Work order ->
Search the material below for the string "that" and copy each line where it appears.

Available data ->

-- ==== Sys2Proof/Machine/State.lean ====
section
/-!
DEFINITION. Everything the HF412 holds, as plain data: the parcel records, the 25 sources, the engine, the table
store, the experience factors, the discrete lines, the three link controllers, the part clock, and the queue of
commands that wait. `State.reset` is the part right after a power-on reset with an empty store, as delivered.
Every behaviour stands in the other files of this folder.
-/

namespace Sys2Proof.Machine

/-! ### Chapter 1 and 2: parcels and basis -/

/-- The ten parcel states of section 1.2, in its order. -/
inductive ParcelState where
  | free | declared | basisAgreed | opening | transferring | suspended | closing | awaitingAccept | closed
  | disputed
  deriving DecidableEq, Repr, Inhabited

/-- A parcel's direction (00_scope.md, R3). -/
inductive Direction where
  | load | discharge
  deriving DecidableEq, Repr, Inhabited

/-- The volume-correction methods (section 2.1). -/
inductive Method where
  | tab | quad | lin
  deriving DecidableEq, Repr, Inhabited

/-- The mass bases (section 2.1, R82). -/
inductive MassBasis where
  | vac | air
  deriving DecidableEq, Repr, Inhabited

/-- The free-water modes (section 2.1, R70). -/
inductive FreeWaterMode where
  | measured | none
  deriving DecidableEq, Repr, Inhabited

/-- The pressure modes (section 2.1, R92). -/
inductive PressureMode where
  | on | off
  deriving DecidableEq, Repr, Inhabited

/-- A subset of {SHIP, SHORE}: the open set, restart-resume set, close reservation and release set of section 1.1. -/
structure PartySet where
  ship : Bool
  shore : Bool
  deriving DecidableEq, Repr, Inhabited

/-- A subset of {SHIP, SHORE, ESD, RESTART}: the suspend set of section 1.1. -/
structure SuspendSet where
  ship : Bool
  shore : Bool
  esd : Bool
  restart : Bool
  deriving DecidableEq, Repr, Inhabited

/-- A subset of {SHIP, SHORE, SURVEY}: the acceptance set and the required set of section 8.1. -/
structure AcceptSet where
  ship : Bool
  shore : Bool
  survey : Bool
  deriving DecidableEq, Repr, Inhabited

/-- What DECLARE fixes for the life of a parcel (R3). -/
structure Declaration where
  direction : Direction
  label : List Byte
  witnessed : Bool
  declaring : Link
  deriving DecidableEq, Repr, Inhabited

/-- The thirteen parameters of section 1.3, in its order, each in the unit it is held in (seconds are held as
tenths). -/
structure Params where
  tolerance : Nat
  floor : Nat
  cyclePeriod : Nat
  staleness : Nat
  confirmCount : Nat
  clearCount : Nat
  downshiftN : Nat
  restoreTime : Nat
  settleTime : Nat
  flowThreshold : Nat
  acceptWindow : Nat
  checkpointInterval : Nat
  valveInput : Nat
  deriving DecidableEq, Repr, Inhabited

/-- The part of a basis offer that both parties send (section 2.1). -/
structure CommonOffer where
  tab : Bool
  quad : Bool
  lin : Bool
  tableId : Option Nat
  alpha : Nat
  refTemp : Int
  vac : Bool
  air : Bool
  density : Nat
  deriving DecidableEq, Repr, Inhabited

/-- The ship offer (section 2.1). -/
structure ShipOffer where
  common : CommonOffer
  freeWater : FreeWaterMode
  deriving DecidableEq, Repr, Inhabited

/-- The shore offer (section 2.1); `compress` is F. -/
structure ShoreOffer where
  common : CommonOffer
  pressure : PressureMode
  compress : Nat
  deriving DecidableEq, Repr, Inhabited

/-- The resolved basis of R35. -/
structure Basis where
  method : Method
  tableId : Option Nat
  alpha : Option Nat
  refTemp : Int
  density : Nat
  massBasis : MassBasis
  freeWater : FreeWaterMode
  pressure : PressureMode
  compress : Nat
  tabFallback : Bool
  deriving DecidableEq, Repr, Inhabited

/-- Why a resolution failed (R32), in the order of R37. -/
inductive ResolveFailure where
  | refMismatch | densityMismatch | massBasis | noCommonMethod | tableInvalid
  deriving DecidableEq, Repr, Inhabited

/-- The causes of a DISPUTED outcome (section 1.1). -/
inductive DisputeCause where
  | partyShip | partyShore | timeout | aborted
  deriving DecidableEq, Repr, Inhabited

/-- The state a parcel left when its close executed (section 1.1). -/
inductive ClosedFrom where
  | transferring | suspended
  deriving DecidableEq, Repr, Inhabited

/-! ### Chapter 3: sources -/

/-- The values in force of a tank channel after its last accepted observation (sections 3.1, 3.2; R48). -/
structure TankReading where
  ullage : Option Nat
  temp : Option Int
  dip : Nat
  arrival : Instant
  deriving DecidableEq, Repr, Inhabited

/-- A ring entry of a tank channel (R54); REVERSE is a meter's alone and stays clear. -/
structure TankEntry where
  reading : TankReading
  held : Bool
  deriving DecidableEq, Repr, Inhabited

/-- The record of a tank channel (section 3.1). "Ever read" is `latest` being present; `depth` is 0 while unassigned. -/
structure TankSource where
  owner : Option ParcelNo
  depth : Nat
  latest : Option TankReading
  held : Bool
  heldCount : Nat
  suspect : Bool
  ring : List TankEntry
  deriving DecidableEq, Repr, Inhabited

/-- An attitude reading (section 3.2). -/
structure AttReading where
  trim : Int
  list : Int
  arrival : Instant
  deriving DecidableEq, Repr, Inhabited

/-- The attitude source ATT (R51): it has no owner, is never held, and its ring of two is its own. -/
structure AttSource where
  latest : Option AttReading
  ring : List AttReading
  deriving DecidableEq, Repr, Inhabited

/-- The values in force of a meter run after its last accepted observation (sections 3.1, 3.2; R48, R50). -/
structure MeterReading where
  total : Option Nat
  temp : Option Int
  pressure : Option Nat
  arrival : Instant
  deriving DecidableEq, Repr, Inhabited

Response ->
commands that wait. `State.reset` is the part right after a power-on reset with an empty store, as delivered.
/-- The part of a basis offer that both parties send (section 2.1). -/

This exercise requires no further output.